▶ [Stored dataset items]:

▼▼▼

-- ==== Sys2Proof/Machine/Dispatch.lean ====
section
/-! DEFINITION. One arm per command of spec/opcode_table.json: its Execute arm (40_control.md R103). -/

namespace Sys2Proof.Machine

def exec (i : Instr) (s : State) : Host.Outcome State Fault Refusal :=
  match i with
  | .nop => Sys2Proof.Machine.execNop s
  | .sreset => Sys2Proof.Machine.execSreset s
  | .jobStart => Sys2Proof.Machine.execJobStart s
  | .feed b => Sys2Proof.Machine.execFeed b s
  | .feedEnd => Sys2Proof.Machine.execFeedEnd s
  | .bufrd c k => Sys2Proof.Machine.execBufrd c k s
  | .loadcol c => Sys2Proof.Machine.execLoadcol c s
  | .setcol k v => Sys2Proof.Machine.execSetcol k v s
  | .encode => Sys2Proof.Machine.execEncode s
  | .outrd n => Sys2Proof.Machine.execOutrd n s
  | .colrd k => Sys2Proof.Machine.execColrd k s

end Sys2Proof.Machine
end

▲▲▲

▶ [ACTIVITY]:
The answer must be a word-for-word reproduction of every record above.

▶ [TASK RESULT]:
-- ==== Sys2Proof/Machine/Dispatch.lean ====
section
/-! DEFINITION. One arm per command of spec/opcode_table.json: its Execute arm (40_control.md R103). -/

namespace Sys2Proof.Machine

def exec (i : Instr) (s : State) : Host.Outcome State Fault Refusal :=
  match i with
  | .nop => Sys2Proof.Machine.execNop s
  | .sreset => Sys2Proof.Machine.execSreset s
  | .jobStart => Sys2Proof.Machine.execJobStart s
  | .feed b => Sys2Proof.Machine.execFeed b s
  | .feedEnd => Sys2Proof.Machine.execFeedEnd s
  | .bufrd c k => Sys2Proof.Machine.execBufrd c k s
  | .loadcol c => Sys2Proof.Machine.execLoadcol c s
  | .setcol k v => Sys2Proof.Machine.execSetcol k v s
  | .encode => Sys2Proof.Machine.execEncode s
  | .outrd n => Sys2Proof.Machine.execOutrd n s
  | .colrd k => Sys2Proof.Machine.execColrd k s

end Sys2Proof.Machine
end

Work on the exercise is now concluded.